1. An organic light-emitting diode (OLED) display, comprising:

at least two OLED display modules arranged in the same plane so as to be adjacent to each other,

a connection portion bonding the adjacent OLED display modules to each other; and

a flexible window substrate positioned over the OLED display modules,

wherein the OLED display modules are electrically connected to each other.

2. The OLED display of claim 1, wherein each of the OLED display modules includes:

a first substrate;

an organic emission layer formed over the first substrate;

a second substrate formed over the organic emission layer; and

a support film positioned below the first substrate.

3. The OLED display of claim 2, wherein a cross sectional length of the first substrate is greater than that of the organic emission layer and the second substrate.

4. The OLED display of claim 2, wherein the first substrate has a substantially quadrangular shape, and wherein at least one corner of the first substrate comprises a conductive area.

5. The OLED display of claim 4, wherein the adjacent OLED display modules are arranged so that the conductive areas oppose each other and wherein an insulating film is interposed between the opposing conductive areas.

6. The OLED display of claim 2, wherein the first substrate is bent so as to cover at least one side of the support film.

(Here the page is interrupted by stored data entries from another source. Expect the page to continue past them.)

-- ==== Sys2Proof/Machine/Stacks.lean ====
section
/-! DEFINITION. Stacks as they heat, owner map commands with the home's recall, and bedrock's loading and repair (R173, R174, R176, R178–R180, R287, R454). -/
namespace Sys2Proof.Machine

/-! ### Temperature (R173, R174) -/

/-- The thermal step of a stack after a reading, with the clear points of R173: 0 normal to 3 throttled at 100 °C. [DEDUCED, log 60] -/
def thermalStep (old t : Nat) : Nat :=
  if 100 ≤ t ∨ (old = 3 ∧ 97 ≤ t) then 3
  else if 95 ≤ t ∨ (2 ≤ old ∧ 92 ≤ t) then 2
  else if 85 ≤ t ∨ (1 ≤ old ∧ 83 ≤ t) then 1
  else 0

/-- Requests that wait anywhere for a stack completed with POISON, and its buffered writes discarded (R174). -/
def State.emptyStack (s : State) (k : Nat) : State :=
  let here (r : MemReq) : Bool := (s.place r.addr).1 / 2 == k
  let h := s.hbm
  let queued := (h.srcWait ++ h.credWait ++ h.copyWait ++ h.parked).filter here
  let t := { s with hbm := { h with
    srcWait := h.srcWait.filter (fun r => !here r)
    credWait := h.credWait.filter (fun r => !here r)
    copyWait := h.copyWait.filter (fun r => !here r)
    parked := h.parked.filter (fun r => !here r)
    wcb := h.wcb.filter (fun (e : WcbEntry) => e.ctl / 2 != k)
    wq := h.wq.filter (fun (w : WrEntry) => (s.place (32 * w.sector)).1 / 2 != k) } }
  queued.foldl State.answerPoison t

/-- A stack halted at 105 °C (R174): it serves nothing more, every collective this package takes part in fails with MEMBER_LOST, and
the fatal event is posted. [DEDUCED, log 60] -/
def State.haltStack (s : State) (k : Nat) : State :=
  let s := s.wr (Reg.HBM_STACK_STATUS_state k) 4
  let s := s.wr Reg.HBM_STATUS_halted (s.rd Reg.HBM_STATUS_halted ||| 2 ^ k)
  let s := s.wr Reg.HBM_STATUS_present (s.rd Reg.HBM_STATUS_present - (s.rd Reg.HBM_STATUS_present &&& 2 ^ k))
  let s := s.emptyStack k
  let s := (s.coll.slots.map (·.1)).foldl (fun (s : State) key => s.collFail key stMemberLost s.deviceId) s
  s.fatalOpen 0x0811 k false

/-- The hottest temperature shown by any stack (R410's PWR_TEMP). -/
def State.hottest (s : State) : Nat := ((List.range 8).map (fun k => s.rd (Reg.HBM_STACK_STATUS_temp_c k))).foldl max 0

/-- STACK_TEMP_READ (R173, R174): one 1 ms reading of a stack's hottest sensor. What registers show moves at 10 Hz, each hundredth
reading. [DESIGN CHOICE, log 12] -/
def execStackTempRead (stack tempC : Nat) (s : State) : Host.Outcome State Fault Refusal :=
  let st := s.rd (Reg.HBM_STACK_STATUS_state stack)
  if 8 ≤ stack ∨ 5 ≤ st ∨ (s.fuse.part = Part.x672 ∧ stack = 7) then .next s
  else
    let n := s.hbm.tempReads.get 0 stack + 1
    let s := { s with hbm := { s.hbm with tempReads := s.hbm.tempReads.put stack (n % 100) } }
    let s := if n = 100 then
        let s := s.wr (Reg.HBM_STACK_STATUS_temp_c stack) (min tempC 255)
        s.wr Reg.PWR_TEMP_stack_max_c s.hottest
      else s
    if st = 4 then .next s
    else if 105 ≤ tempC then .next (s.haltStack stack)
    else .next (s.wr (Reg.HBM_STACK_STATUS_state stack) (thermalStep st tempC))

/-! ### Owner map commands (R176, R287) -/

/-- The recall that step 2 of R176 includes, for the granule that a command has reached. -/
def State.granRecall (s : State) : State :=
  match s.hbm.gran with
  | some op => s.recallRange (op.next * granuleBytes) granuleBytes
  | none => s

/-- GRAN_SET (R176, R287). -/
def execGranSet (s : State) : Host.Outcome State Fault Refusal := .next (s.granStart false).granRecall

/-- GRAN_SET_ZERO (R176, R287). -/
def execGranSetZero (s : State) : Host.Outcome State Fault Refusal := .next (s.granStart true).granRecall

/-- GRAN_DRAIN_DONE (R176, R287): the granule has drained. While a line of it is still held the recall goes on and nothing else
happens. [DEDUCED, log 66] -/
def execGranDrainDone (s : State) : Host.Outcome State Fault Refusal :=
  match s.hbm.gran with
  | none => .next s
  | some op =>
    if s.rangeHeld (op.next * granuleBytes) granuleBytes then .next s.granRecall
    else .next s.granDrained.granRecall.homeRetry.homeKick

/-! ### Bedrock (R179, R180, R454) -/

/-- The device ID of the group's manager and of its deputy. -/
def State.managerDev (s : State) : Nat := s.deviceId / 64 * 64 + s.rd Reg.FAB_GROUP_manager
def State.deputyDev (s : State) : Nat := s.deviceId / 64 * 64 + s.rd Reg.FAB_GROUP_deputy

/-- Whether a granule's plaintext is what the manifest names (R179): its CRC-64 with the granule's number folded in. -/
def State.bedrockOk (s : State) (g : Nat) (data : List Byte) : Bool :=
  match s.mram.manifest with
  | none => false
  | some m =>
    let i := g - s.rd Reg.HBM_BEDROCK_base
    decide (data.length = granuleBytes ∧ s.rd Reg.HBM_BEDROCK_base ≤ g) && m.crcs[i]? == some (crcOf 2 1 i data)

/-- A granule's plaintext written over all of its cells. -/
def State.bedrockPut (s : State) (g : Nat) (data : List Byte) : State :=
  let s := (s.flushRange (g * granuleBytes) granuleBytes).memStore (g * granuleBytes) data
  s.setOwn g { s.own g with fresh := false }

/-- The lowest bedrock granule not yet loaded. -/
def State.brNext (s : State) : Option Nat :=
  ((List.range (s.rd Reg.HBM_BEDROCK_count)).map (· + s.rd Reg.HBM_BEDROCK_base)).find? (fun g => !s.hbm.brPassed.contains g)

/-- The next granule of a load asked for (R454): by a member from the manager over connection 0; by the manager from the host range that
the operator named, else from a deputy whose bedrock is open, else not until a range is named. -/
def State.brAsk (s : State) : State :=
  match s.brNext with
  | none => s
  | some g =>
    if !s.isManager then s.send (.brFetch g false)
    else match s.hbm.brHost with
      | some a => s.send (.hostRead 0 g (a + (g - s.rd Reg.HBM_BEDROCK_base) * granuleBytes) granuleBytes)
      | none =>
        if bit (s.hier.members.get PeerSeen.never (s.rd Reg.FAB_GROUP_deputy)).flags 2 then s.send (.brFetch g true) else s

/-- Bedrock gone: its granules fresh, its key and its manifest discarded (R454, R455). -/
def State.bedrockGone (s : State) : State :=
  let s := s.hbm.own.foldl (fun (s : State) (p : Nat × OwnEntry) =>
    if p.2.bedrock then (s.zeroGranule p.1).setOwn p.1 OwnEntry.reset else s) s
  let s := { s with hbm := { s.hbm with bedrockKey := 0, brPassed := [], brRetry := [], brHost := none, brHeld := [], repairs := [] } }
  let s := { s with mram := { s.mram with manifest := none } }
  (s.setReg Reg.HBM_BEDROCK 0).showBrPend

/-- A block of a load (R179, R454): written when it passes; a granule that fails is fetched once more, and a second failure ends the
install. [DESIGN CHOICE, log 64] -/
def State.brLoad (s : State) (g : Nat) (data : List Byte) (same : Bool) : State :=
  if s.brNext ≠ some g then s
  else if same && s.bedrockOk g data then
    let s := s.bedrockPut g data
    let s := { s with hbm := { s.hbm with brPassed := s.hbm.brPassed ++ [g] } }
    if s.brNext = none then s.wr Reg.HBM_BEDROCK_state 2 else s.brAsk
  else if s.hbm.brRetry.contains g then s.bedrockGone.eventOpen blkHbm 9 0 0
  else ({ s with hbm := { s.hbm with brRetry := s.hbm.brRetry ++ [g] } }).brAsk

/-- A repair's record changed. -/
def State.brStage (s : State) (g : Nat) (st : BrStage) : State :=
  { s with hbm := { s.hbm with repairs := s.hbm.repairs.map (fun (r : BrRepair) => if r.granule = g then { r with stage := st } else r) } }

/-- HBM_BEDROCK's state while bedrock is open: 3 with a repair running, else 2. -/
def State.showBedrock (s : State) : State :=
  if s.rd Reg.HBM_BEDROCK_state < 2 then s
  else s.wr Reg.HBM_BEDROCK_state (if s.hbm.repairs.any (fun r => r.stage != .failed) then 3 else 2)

/-- The parked reads of a granule completed with POISON. -/
def State.poisonParked (s : State) (g : Nat) : State :=
  let mine (r : MemReq) : Bool := r.addr / granuleBytes == g
  let rs := s.hbm.parked.filter mine
  rs.foldl State.answerPoison { s with hbm := { s.hbm with
    parked := s.hbm.parked.filter (fun r => !mine r)
    engPark := s.hbm.engPark.filter (fun (p : Who × Nat) => p.2 / granuleBytes != g) } }

/-- A repair that has failed (R180 step 6). -/
def State.brFail (s : State) (g : Nat) : State := ((s.brStage g .failed).poisonParked g).showBedrock.homeRetry.homeKick

/-- A source that failed or was refused: the deputy is tried after the manager, and then the repair fails (R180 steps 5 and 6). [DEDUCED, log 63] -/
def State.brOnward (s : State) (rep : BrRepair) : State :=
  match rep.stage with
  | .manager => (s.brStage rep.granule .deputy).send (.brFetch rep.granule true)
  | .deputy => s.brFail rep.granule
  | _ => s

/-- A repair ended (R180 step 4): the cells rewritten, the poisoned bit clear, the parked reads released and the count shown. [DESIGN CHOICE, log 64] -/
def State.brDone (s : State) (g : Nat) (data : List Byte) : State :=
  let ctl := ((s.repairOf g).map BrRepair.ctl).getD 0
  let s := s.bedrockPut g data
  let s := s.setOwn g { s.own g with poisoned := false }
  let s := { s with hbm := { s.hbm with repairs := s.hbm.repairs.filter (fun (r : BrRepair) => r.granule != g),
                                        brHeld := s.hbm.brHeld.filter (fun b => b.1 != g) } }
  let s := ((s.sat Reg.HBM_BEDROCK_repairs 1).showBedrock).showBrPend
  let s := s.eventOpen blkHbm 8 1 ctl
  let mine (r : MemReq) : Bool := r.addr / granuleBytes == g
  let rs := s.hbm.parked.filter mine
  (({ s with hbm := { s.hbm with
    parked := s.hbm.parked.filter (fun r => !mine r)
    engPark := s.hbm.engPark.filter (fun (p : Who × Nat) => p.2 / granuleBytes != g) } }).resume rs).homeRetry.homeKick

/-- Blocks that passed and whose granule no site holds a line of any more, written (R180 step 4, R287). [DESIGN CHOICE, log 13] -/
def State.brSettle (s : State) : State :=
  s.hbm.brHeld.foldl (fun (s : State) b => if s.rangeHeld (b.1 * granuleBytes) granuleBytes then s else s.brDone b.1 b.2) s

/-- A block that passed its check: the lines of the granule are recalled before it is written. [DEDUCED, log 63] -/
def State.brAccept (s : State) (g : Nat) (data : List Byte) : State :=
  let s := s.recallRange (g * granuleBytes) granuleBytes
  ({ s with hbm := { s.hbm with brHeld := s.hbm.brHeld.filter (fun (b : Nat × List Byte) => b.1 != g) ++ [(g, data)] } }).brSettle

/-- BEDROCK_BLOCK (R179, R180, R454): a granule's plaintext with the sender's manifest digest; a block from the host range has no sender,
and its digest is not looked at. [DEDUCED, log 63; DESIGN CHOICE, log 65] -/
def execBedrockBlock (granule : Nat) (data : List Byte) (digest : Nat) (s : State) : Host.Outcome State Fault Refusal :=
  let same := (s.mram.manifest.map Manifest.digest) == some digest
  if s.rd Reg.HBM_BEDROCK_state = 1 then .next (s.brLoad granule data (same || s.hbm.brHost.isSome))
  else match s.repairOf granule with
    | none => .next s
    | some rep =>
      if rep.stage ≠ .manager ∧ rep.stage ≠ .deputy then .next s
      else if same && s.bedrockOk granule data then .next (s.brAccept granule data)
      else .next (s.brOnward rep)

/-- BEDROCK_FETCH_TIMEOUT (R180): 20 ms without a block. [DESIGN CHOICE, log 64] -/
def execBedrockFetchTimeout (granule : Nat) (s : State) : Host.Outcome State Fault Refusal :=
  match s.repairOf granule with
  | none => .next s
  | some rep =>
    if rep.stage ≠ .manager ∧ rep.stage ≠ .deputy then .next s
    else
      let peer := if rep.stage = .manager then s.managerDev else s.deputyDev
      .next ((s.event blkHbm 0x0A 0 rep.ctl (20000 + peer * 2 ^ 32)).brOnward rep)

/-- Whether an address names a staging granule that HBM_BR_SUPPLY may name (R182). -/
def State.brStaging (s : State) (a : Nat) : Bool :=
  let e := s.own (a / granuleBytes)
  decide (a % granuleBytes = 0 ∧ a < s.memTop) && s.serves a && e.owner == 0 && !e.bedrock && !e.withdrawn &&
  !s.hbm.poison.any (fun p => p / 65536 == a / granuleBytes)

/-- BEDROCK_SUPPLY (R180, R182): a block from the driver for the granule in HBM_BR_PEND. One that fails its check, or comes while none is
awaited, is discarded with an event. -/
def execBedrockSupply (v : DWord) (s : State) : Host.Outcome State Fault Refusal :=
  let a := bits v.toNat 47 0
  let g := s.rd Reg.HBM_BR_PEND_granule
  let data := s.memBytes a granuleBytes
  if s.on Reg.HBM_BR_PEND_pending && s.brStaging a && s.bedrockOk g data then .next (s.brAccept g data)
  else .next (s.regEvent 1 Reg.HBM_BR_SUPPLY v.toNat)

/-- BEDROCK_SUPPLY_TIMEOUT (R26, R180): 1 s after the poisoning no block of the driver has passed. -/
def execBedrockSupplyTimeout (granule : Nat) (s : State) : Host.Outcome State Fault Refusal :=
  match s.repairOf granule with
  | none => .next s
  | some rep =>
    if rep.stage ≠ .driver then .next s
    else
      let s := (s.poisonParked granule).fallback 6
      let own := s.isManager
      .next ((s.brStage granule (if own then .deputy else .manager)).send (.brFetch granule own))

end Sys2Proof.Machine
end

7. The OLED display of claim 6, wherein the organic emission layer and the second substrate are bent together with the first substrate.

8. The OLED display of claim 6, wherein at least two grooves are defined in the lower portion of the first substrate.

9. The OLED display of claim 8, wherein each of the grooves has a substantially triangular cross-section.

10. The OLED display of claim 6, wherein the adjacent OLED display modules are arranged so that the bent portions of the first substrates oppose each other and the connection portion is interposed between the bent portions of the first substrates.

11. The OLED display of claim 10, wherein the bonded part includes an amorphous conductive film.

12. The OLED display of claim 10, further comprising at least two reinforcing films, each contacting the connection portion and a corresponding one of the first substrates.